US visa fee hike can sour ties with India: US experts

"Regrettably, what might be good politics is bad policy for America," wrote Jacob F. Kirkegaard and Arvind Subramanian, senior fellows at the Peterson Institute for International Economics, in Foreign Policy magazine about the law to hike visa fees to raise $600 million to help secure the US-Mexico border. "It is unlikely to raise revenue, will inflict damage to American competitiveness, sour US relations with India, and above all send the wrong signals about US attitudes to open global markets," they say noting that the Congress's budget neutrality numbers simply don't add up.

"Without explicitly saying so, the law clearly targets India, home of the world's fastest growing IT services companies," the experts wrote noting Indians received about half of all H-1B and L-1 visas in 2009, and comprise most of the roughly 50 percent of all H-1B and L-1 recipients who work in computer-related occupations in the US. "Despite US President Barack Obama's endless declarations that the US-India 'strategic partnership will continue to grow', this is a direct snub to India's most powerful domestic advocates of economic liberalisation," Kirkegaard and Subramanian wrote. "The Obama administration should tread carefully. If India shifts its economic orientation away from the United States, the costs would far outweigh any of the political benefits or fiscal revenue from this visa fee policy," they wrote. "India could choose to retaliate by buying more Airbus planes from Europe, importing more cars from Japan, or moving toward a trade agreement with the European Union that discriminates against US exporters," the experts warned. "So when Obama lands in New Delhi on his upcoming trip this fall, he could find himself in the middle of an ugly trade skirmish with a rising Asian superpower."

The new law calls for fees for the H-1B and L-1 immigrant visas to increase by $2,000 and $2,250 respectively for companies with 50 or more employees in the US - if more than half of the company's employees are on H-1B or L-1 visas.
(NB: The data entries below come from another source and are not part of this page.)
/-- R115, R116, R169 to R171, R320, R355, R356: a wait on address ends when its word, read again, differs from the compare value or its time is
up, and its lane goes on with the word; a time wait ends when its time has come, with every other that is due; a trial delay ends; a
breakpoint, and DSTOP.STOP, stop partitions with their cause, and DSTOP.RES lets them go on and applies the completion that was held; a
watchdog that has run out records the first stalled thread of the team, shows the fault in the grid's queue and cancels the grid. -/
def Obligations.WaitAndStopSteps : Prop :=
  (∀ (i : Instr) (s : State) (core slot l key seq : Nat) (g : Group) (w : WtaWait) (f : Frame) (bs : List Byte), s.group? core slot = some g → g.Wf → l < g.w → (g.lane l).run = .address w →
    w.key = some key → w.reading = false → s.stopped core slot = false → s.bitErrors = [] → g.waitSpilled w.frame w.dst w.size = false →
    s.readUnit g (LaneSet.one l) g.nextId w.scope key w.size = some (bs, seq) →
    g.frame? w.frame = some f → (g.lane l).frame = w.frame → w.dst + (regWords bs).length ≤ f.nv →
    (let differs := leDWord (bs ++ List.replicate (8 - bs.length) 0) ≠ w.cmp
     (i = .wtaWake core slot l ∧ w.watched = true ∧ differs) ∨ (i = .wtaPoll core slot l ∧ w.watched = false ∧ differs) ∨
      (i = .wtaTimeout core slot l ∧ ∃ d, w.deadline = some d ∧ d ≤ s.ptime.toNat)) →
    ∃ t g', exec i s = .next t ∧ OnlyGroup s t core slot ∧ t.group? core slot = some g' ∧ (g'.lane l).run = .running ∧ (g'.lane l).pc = (g.lane l).pc ∧
      (∀ j x, (regWords bs)[j]? = some x → g'.laneV (w.dst + j) l = x) ∧ ∀ k, k ≠ l → g'.lane k = g.lane k) ∧
  (∀ (s : State) (core slot l d : Nat) (g : Group), s.group? core slot = some g → (g.lane l).run = .time d → d ≤ s.ptime.toNat →
    exec (.timeWaitExpiry core slot l) s = .next { s with groups := s.groups.map (fun y => { y with
      lanes := y.lanes.map (fun x => match x.run with | .time n => if n ≤ s.ptime.toNat then { x with run := .running } else x | _ => x) }) }) ∧
  (∀ (s : State) (core slot : Nat) (g : Group), s.group? core slot = some g →
    ∃ t, exec (.trialDelayEnd core slot) s = .next t ∧ OnlyGroup s t core slot ∧ t.group? core slot = some { g with delay := 0 }) ∧
  (∀ (s : State) (cu : Cur), s.cur = some cu → exec .breakpointStop s = .next { s with cores := s.cores.modify cu.core (fun k =>
    { k with
      dstop := k.dstop ||| BitVec.ofNat 8 (2 ^ (cu.slot / 8))
      dcause := BitVec.ofNat 64 (2 + 8 * (cu.slot / 8)) }) }) ∧
  (∀ (s : State) (core p : Nat) (parts : BitVec 8), s.fwState ≠ 2 → p < 8 → parts.getLsbD p = true → (∀ q, p < q → parts.getLsbD q = false) →
    exec (.dstopStop core parts) s = .next { s with cores := s.cores.modify core (fun k =>
      { k with
        dstop := k.dstop ||| parts
        dcause := BitVec.ofNat 64 (1 + 8 * p) }) }) ∧
  (∀ (s : State) (core : Nat) (parts : BitVec 8), s.fwState ≠ 2 → (∀ g ∈ s.groups, g.evicting = none) → (s.core core).completions = [] →
    exec (.dstopResume core parts) s = .next { s with cores := s.cores.modify core (fun k => { k with dstop := k.dstop &&& ~~~parts }) }) ∧
  (∀ (s : State) (core : Nat) (parts : BitVec 8) (c : CopyCmd) (g : Group), s.fwState ≠ 2 → (∀ x ∈ s.groups, x.evicting = none) → core < s.cores.length →
    (s.core core).completions = [.copy c.slot c.id] → (s.core core).engine = [c] → c.done = true → c.cbuf = none → c.fault = none → parts.getLsbD (c.slot / 8) = true →
    s.group? core c.slot = some g → g.grid = c.grid → g.team = c.team →
    ∃ t, exec (.dstopResume core parts) s = .next t ∧ t.group? core c.slot = some { g with cp := g.cp - 1 } ∧
      t.core core = { s.core core with
        dstop := (s.core core).dstop &&& ~~~parts
        completions := []
        engine := []
        regions := (t.core core).regions
        ranges := (t.core core).ranges }) ∧
  ∀ (s : State) (gr : Grid) (tm : Team) (y : Group) (k : Nat), s.grid? gr.num = some gr → s.team? gr.num tm.num = some tm → s.watchdogDue tm = true → y ∈ s.groups → y.grid = gr.num →
    y.team = tm.num → tm.grid = gr.num → k < y.w → (s.laneStall y k).isSome = true →
    ∃ x l d, x ∈ s.groups ∧ x.grid = gr.num ∧ x.team = tm.num ∧ s.laneStall x l = some d ∧
      (∀ z ∈ s.groups, z.grid = gr.num → z.team = tm.num → ∀ j < z.w, (s.laneStall z j).isSome = true → lexLt [z.core, z.slot] [x.core, x.slot] = false) ∧
      (∀ j < l, s.laneStall x j = none) ∧
      exec (.watchdogExpiry gr.num tm.num) s = .next ((((s.updTeam gr.num tm.num (fun v => { v with timer := some (2 ^ 64) })).ring gr.fn
        { grid := gr.num, team := tm.number, core := x.core, slot := x.slot, lane := l, code := 0x14, kind := 3, flags := 0, queue := gr.queue, fpc := (x.lane l).pc, faddr := 0,
          detail := BitVec.ofNat 32 d }).setFaulted gr.num).cancelGrid gr.num 0x11)

/-! ## Dispatch, launches, command queues and kernel graphs (R22 to R42, R135 to R150, R161, R398 to R410) -/

/-- R22, R23, R36, R37, R40, R41, R158, R161: TEAM_DISPATCH places the next team of a grid on the cores found for its class: a team record, and
its groups with their threads at the kernel's entry; ALLOTMENT_GRANT serves the die whose request came first from the pool, or ends its
dispatch, and no other die; ALLOTMENT_ARRIVAL gives a die an allotment of the root, or its word that none is left; and
CLASS_REQUEST_ARRIVAL, of this device or through the root of another, sets the class of the teams chosen from then on. A group takes the
lowest free slot of its partition (log 25). -/
def Obligations.DispatchSteps : Prop :=
  (∀ (s s1 : State) (die : Nat) (g g1 : Grid) (c : DieCut) (b : TeamBox) (p : Plan), s.NextTeam die g c b → s1 = s.updCut g.num die (DieCut.choose g.record) → s1.grid? g.num = some g1 →
    s1.placing g1 die c.last (b.ex * b.ey * b.ez) (ceilDiv (b.ex * b.ey * b.ez) g.record.w) (g.record.sf + g.record.si * (b.ex * b.ey * b.ez)) (min c.cls s.cap) = .cores p →
    ∃ t x gs, exec (.teamDispatch die g.num) s = .next t ∧ t.mem = s.mem ∧ t.grids.length = s.grids.length ∧ t.teams = s.teams ++ [x] ∧ x.grid = g.num ∧ x.num = teamKey die c.teams ∧ x.box = b ∧
      x.die = die ∧ x.tn = b.ex * b.ey * b.ez ∧ x.gcnt = ceilDiv (b.ex * b.ey * b.ez) g.record.w ∧ x.ss = g.record.sf + g.record.si * (b.ex * b.ey * b.ez) ∧
      x.cls = min c.cls s.cap ∧ t.groups = s.groups ++ gs ∧ gs.map (fun y => (y.core, y.gix)) = p.flatMap (fun y => y.2.map (fun i => (y.1, i))) ∧
      ∀ y ∈ gs, y.Fresh g b die (teamKey die c.teams) y.core y.gix) ∧
  (∀ (s : State) (die : Nat) (g : Grid) (c : DieCut), s.grid? g.num = some g → die < 2 → g.cuts[die]? = some c → g.record.reach ≠ 2 → g.cancelSeen = false → c.requested = true →
    g.askers.head? = some die → exec (.allotmentGrant die g.num) s = .next (match g.pool with
      | a :: rest => (s.updGrid g.num (fun x => { x with pool := rest })).updCut g.num die (fun y => { y with allots := y.allots ++ [a], requested := false })
      | [] => s.updCut g.num die (fun y => { y with requested := false, ended := true }))) ∧
  (∀ (s : State) (die : Nat) (g : Grid) (c : DieCut), s.grid? g.num = some g → die < 2 → g.cuts[die]? = some c → g.record.reach ≠ 2 →
    c.requested = false ∨ g.askers.head? ≠ some die → exec (.allotmentGrant die g.num) s = .next s) ∧
  (∀ (s : State) (die lo len : Nat) (g : Grid) (c : DieCut), s.grid? g.num = some g → g.cuts[die]? = some c → g.record.reach = 2 → g.cancelSeen = false → c.requested = true →
    g.askers.head? = some die → exec (.allotmentArrival die g.num lo len) s = .next (s.updCut g.num die (fun y =>
      if len = 0 then { y with requested := false, ended := true } else { y with requested := false, allots := y.allots ++ [(lo, len)] }))) ∧
  (∀ (s : State) (die : Nat) (r : ClassRequest), s.classRequests.find? (fun x => x.die == die) = some r →
    exec (.classRequestArrival (die, none)) s = .next (({ s with classRequests := s.classRequests.erase r } : State).updCut r.grid die (fun y => { y with cls := r.cls }))) ∧
  ∀ (s : State) (die k : Nat) (g : Grid), s.grid? g.num = some g → g.record.reach = 2 →
    exec (.classRequestArrival (die, some (g.num, k))) s = .next (s.updCut g.num die (fun y => { y with cls := k % 8 }))

/-- R39, R135, R136, R139, R142, R143, R147, R398, R399, R406: LAUNCH_ACCEPT turns a request whose record passes the checks into a grid with the
next number, dealt out when its START has come, or refuses it with a record of the cause; LAUNCH_START_RELEASE deals out a grid whose START
has come, whole to the one die of a grid of die reach; GRID_COMPLETE fences, and after the fence performs the event and drops the grid;
NODE_SIGNAL counts a node's predecessors and fires it at the last, and makes the store of an END node, by its bytes as it fired (log 17),
once its release is complete; WAIT_TIME_EXPIRY releases the node's successors, behind a release at dev; PREFETCH_COPY_COMPLETE sets RES and
counts a copy off. The request and the signal are the only ones that wait; the event is that of EVOP 1, without a NODE. Checks whose order
R138 leaves open are made as log 26 says. -/
def Obligations.LaunchSteps : Prop :=
  (∀ (s s1 : State) (r : LaunchRequest) (rec : LaunchRecord), s.requests = [r] → r.mark = none → s.checkLaunch (r.word.map LnchWord.core) r.fn r.addr = (s1, .ok rec) → rec.reach ≠ 2 →
    (∀ g ∈ s.grids, g.num ≠ BitVec.ofNat 8 s.dev ++ BitVec.ofNat 24 s.launchSeq) →
    ∃ t g, exec .launchAccept s = .next t ∧ t.requests = [] ∧ t.grids = s.grids ++ [g] ∧ g.num = BitVec.ofNat 8 s.dev ++ BitVec.ofNat 24 s.launchSeq ∧ g.fn = r.fn ∧ g.queue = r.queue ∧ g.issuer = r.issuer ∧
      g.record = rec ∧ (g.released = true ↔ rec.start.toNat ≤ s.ptime.toNat) ∧ t.launchSeq = s.launchSeq + 1 ∧ t.groups.length = s.groups.length) ∧
  (∀ (s s1 : State) (r : LaunchRequest) (cause : Nat) (a : DWord) (f q k : Nat), s.requests = [r] → r.mark = none → r.issuer = .command f q k → r.word = none →
    s.checkLaunch none r.fn r.addr = (s1, .refused cause a) →
    exec .launchAccept s = .next (({ s1 with requests := [] } : State).ring r.fn (launchRecordOf 0xFFFFFFFF 0 0xFFFF 0 cause r.queue 0 a))) ∧
  (∀ (s : State) (g : Grid) (c0 c1 : DieCut), s.grid? g.num = some g → g.released = false → g.record.reach = 0 → g.cancelSeen = false → g.record.start.toNat ≤ s.ptime.toNat → (∀ m ∈ g.fenceMarks, s.markPending m = false) →
    g.cuts = [c0, c1] → c0.takes = true → c1.takes = false →
    ∃ t g', exec (.launchStartRelease g.num) s = .next t ∧ t = { s with grids := t.grids } ∧ t.grid? g.num = some g' ∧ g'.released = true ∧ g'.pool = [] ∧ (g'.cuts[1]?).map DieCut.allots = some c1.allots ∧
      (g'.cuts[0]?).map DieCut.allots = some [(0, if 1 < g.record.sz then g.record.sz else if 1 < g.record.sy then g.record.sy else g.record.sx)]) ∧
  (∀ (s : State) (g : Grid), s.grid? g.num = some g → g.cancelled = none → g.record.reach ≠ 2 → s.gridOver g = true → g.fenced = false →
    ∃ t, exec (.gridComplete g.num) s = .next t ∧ t.grid? g.num = some
        { g with
          completing := true
          fenced := true
          fenceMarks := [s.stamp + 1] } ∧
      t.feProp = (if s.feProp = [] then [] else s.feProp ++ [{ mark := some (s.stamp + 1), seq := 0, unit := 0, reach := 1, last := max 2 g.record.evscope, slot := 0, shown := none }]) ∧
      ∀ k < s.cores.length, (t.core k).prop = if (s.core k).prop = [] then [] else (s.core k).prop ++ [{ mark := some (s.stamp + 1), seq := 0, unit := 0, reach := 1, last := max 2 g.record.evscope, slot := 0, shown := none }]) ∧
  (∀ (s s0 s1 : State) (g : Grid) (f q k : Nat), s.grid? g.num = some g → g.cancelled = none → g.record.reach ≠ 2 → g.completing = true → g.fenced = true → (∀ m ∈ g.fenceMarks, s.markPending m = false) →
    g.record.evop = 1 → g.record.evaddr ≠ 0 → g.record.evaddr.toNat % 8 = 0 → s.frozen.contains (0x40 + g.fn) = false →
    s.storeBad g.fn (0x40 + g.fn) g.record.evaddr 8 = (s0, false) →
    s0.feStore (if g.record.evscope = 3 then some (96 * ((g.cuts.findIdx? DieCut.takes).getD 0)) else none) g.record.evscope g.fn g.record.evaddr (natLe 8 g.record.evval.toNat) = (s1, none) → g.record.node = 0 → g.issuer = .command f q k →
    ∃ t, exec (.gridComplete g.num) s = .next t ∧ t.grids = s1.grids.filter (fun x => x.num != g.num) ∧ t.writes = s1.writes ∧ t.signals = s1.signals) ∧
  (∀ (s s1 s2 : State) (x : Signal) (raw : List Byte), s.ending = none → s.frozen.contains (0x40 + x.fn) = false → s.signals = [x] → (∀ m ∈ x.marks, s.markPending m = false) → x.addr.toNat % 64 = 0 → s.feRead none 4 x.fn x.addr 64 = (s1, .ok raw) →
    ¬(field raw 0 1 = 2 ∧ 0 < field raw 0x2C 4) → 2 ≤ field raw 4 2 → ({ s1 with signals := [] } : State).feWrite x.fn (x.addr + 4) (natLe 2 (field raw 4 2 - 1)) = (s2, none) →
    exec .nodeSignal s = .next s2) ∧
  (∀ (s s1 s2 : State) (x : Signal) (raw : List Byte) (tb : DWord), s.ending = none → s.frozen.contains (0x40 + x.fn) = false → s.signals = [x] → (∀ m ∈ x.marks, s.markPending m = false) → x.table = some tb → x.addr.toNat % 64 = 0 → s.feRead none 4 x.fn x.addr 64 = (s1, .ok raw) →
    field raw 0 1 = 3 → field raw 4 2 = 1 → (⟨x.addr, tb, raw, x.fn, x.queue, x.entry⟩ : Node).bad = none →
    ({ s1 with signals := [] } : State).feWrite x.fn (x.addr + 4) (natLe 2 (field raw 2 2)) = (s2, none) →
    exec .nodeSignal s = .next { s2 with armed := s2.armed ++ [{ addr := x.addr, table := tb, fn := x.fn, queue := x.queue, time := field raw 0x20 8 + (if field raw 1 1 % 2 = 1 then s2.ptime.toNat else 0), entry := x.entry, raw := raw }] }) ∧
  (∀ (s s1 : State) (i : Nat) (a : Armed) (raw : List Byte), s.armed[i]? = some a → a.time ≤ s.ptime.toNat → s.frozen.contains (0x40 + a.fn) = false →
    s.feRead none 4 a.fn a.addr 64 = (s1, .ok raw) → field raw 6 1 % 16 ≤ 6 →
    exec (.waitTimeExpiry i) s = .next { (s1.deviceFence 4).1 with armed := s1.armed.eraseIdx i, signals := s1.signals ++ (List.range (field raw 6 1 % 16)).map (fun j =>
      { addr := a.table + BitVec.ofNat 64 (64 * field raw (8 + 2 * j) 2), table := some a.table, fn := a.fn, queue := a.queue, marks := [(s1.deviceFence 4).2], word := none,
        entry := a.entry, pc := 0 }) }) ∧
  (∀ (s s1 s2 : State) (e : Ending), s.ending = some e → s.markPending e.mark = false → s.frozen.contains (0x40 + e.fn) = false → let a : DWord := BitVec.ofNat 64 (field e.raw 0x20 8)
    a.toNat % 8 = 0 → ({ s with ending := none } : State).storeBad e.fn (0x40 + e.fn) a 8 = (s1, false) →
    s1.feStore none 4 e.fn a (natLe 8 (field e.raw 0x28 8)) = (s2, none) → exec .nodeSignal s = .next s2) ∧
  ∀ (s s1 s2 : State) (i : Nat) (p : Prefetch) (c d : PrefetchCopy) (more : List PrefetchCopy), s.prefetches[i]? = some p → p.copies = c :: d :: more → c.lost = false → s.frozen.contains (0x40 + p.fn) = false → s.prefetchMove p.fn c = (s1, none) →
    s1.feWrite p.fn (c.entry + 0x14) (natLe 4 1) = (s2, none) →
    exec (.prefetchCopyComplete i 0) s = .next { s2 with prefetches := s2.prefetches.set i { p with copies := d :: more } }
This provision effectively doubles the existing total government fees for the affected companies, predominantly Indian IT services firms. The government's annual revenues are expected to rise to roughly $135 million, based on about 65,000 H-1B and L-1 visas issued annually. "In anti-immigration fantasy land, where the US labour market is perceived to be overrun by hundreds of thousands of cheap, high-skilled Indian workers, such a fee might seem like a plausible cash cow," Kirkegaard and Subramanian wrote. "But the real world of the US labour market in 2010 looks very different." Demand for high-skilled visas is extremely volatile, rising dramatically in times of high growth and slumping during recessions, they said. According to their calculations, based on data for fiscal year 2009, the actual demand for high-skilled H-1B and L-1 visas in a relatively sluggish economy will be about 20,000 visas, which is far below the target of 65,000.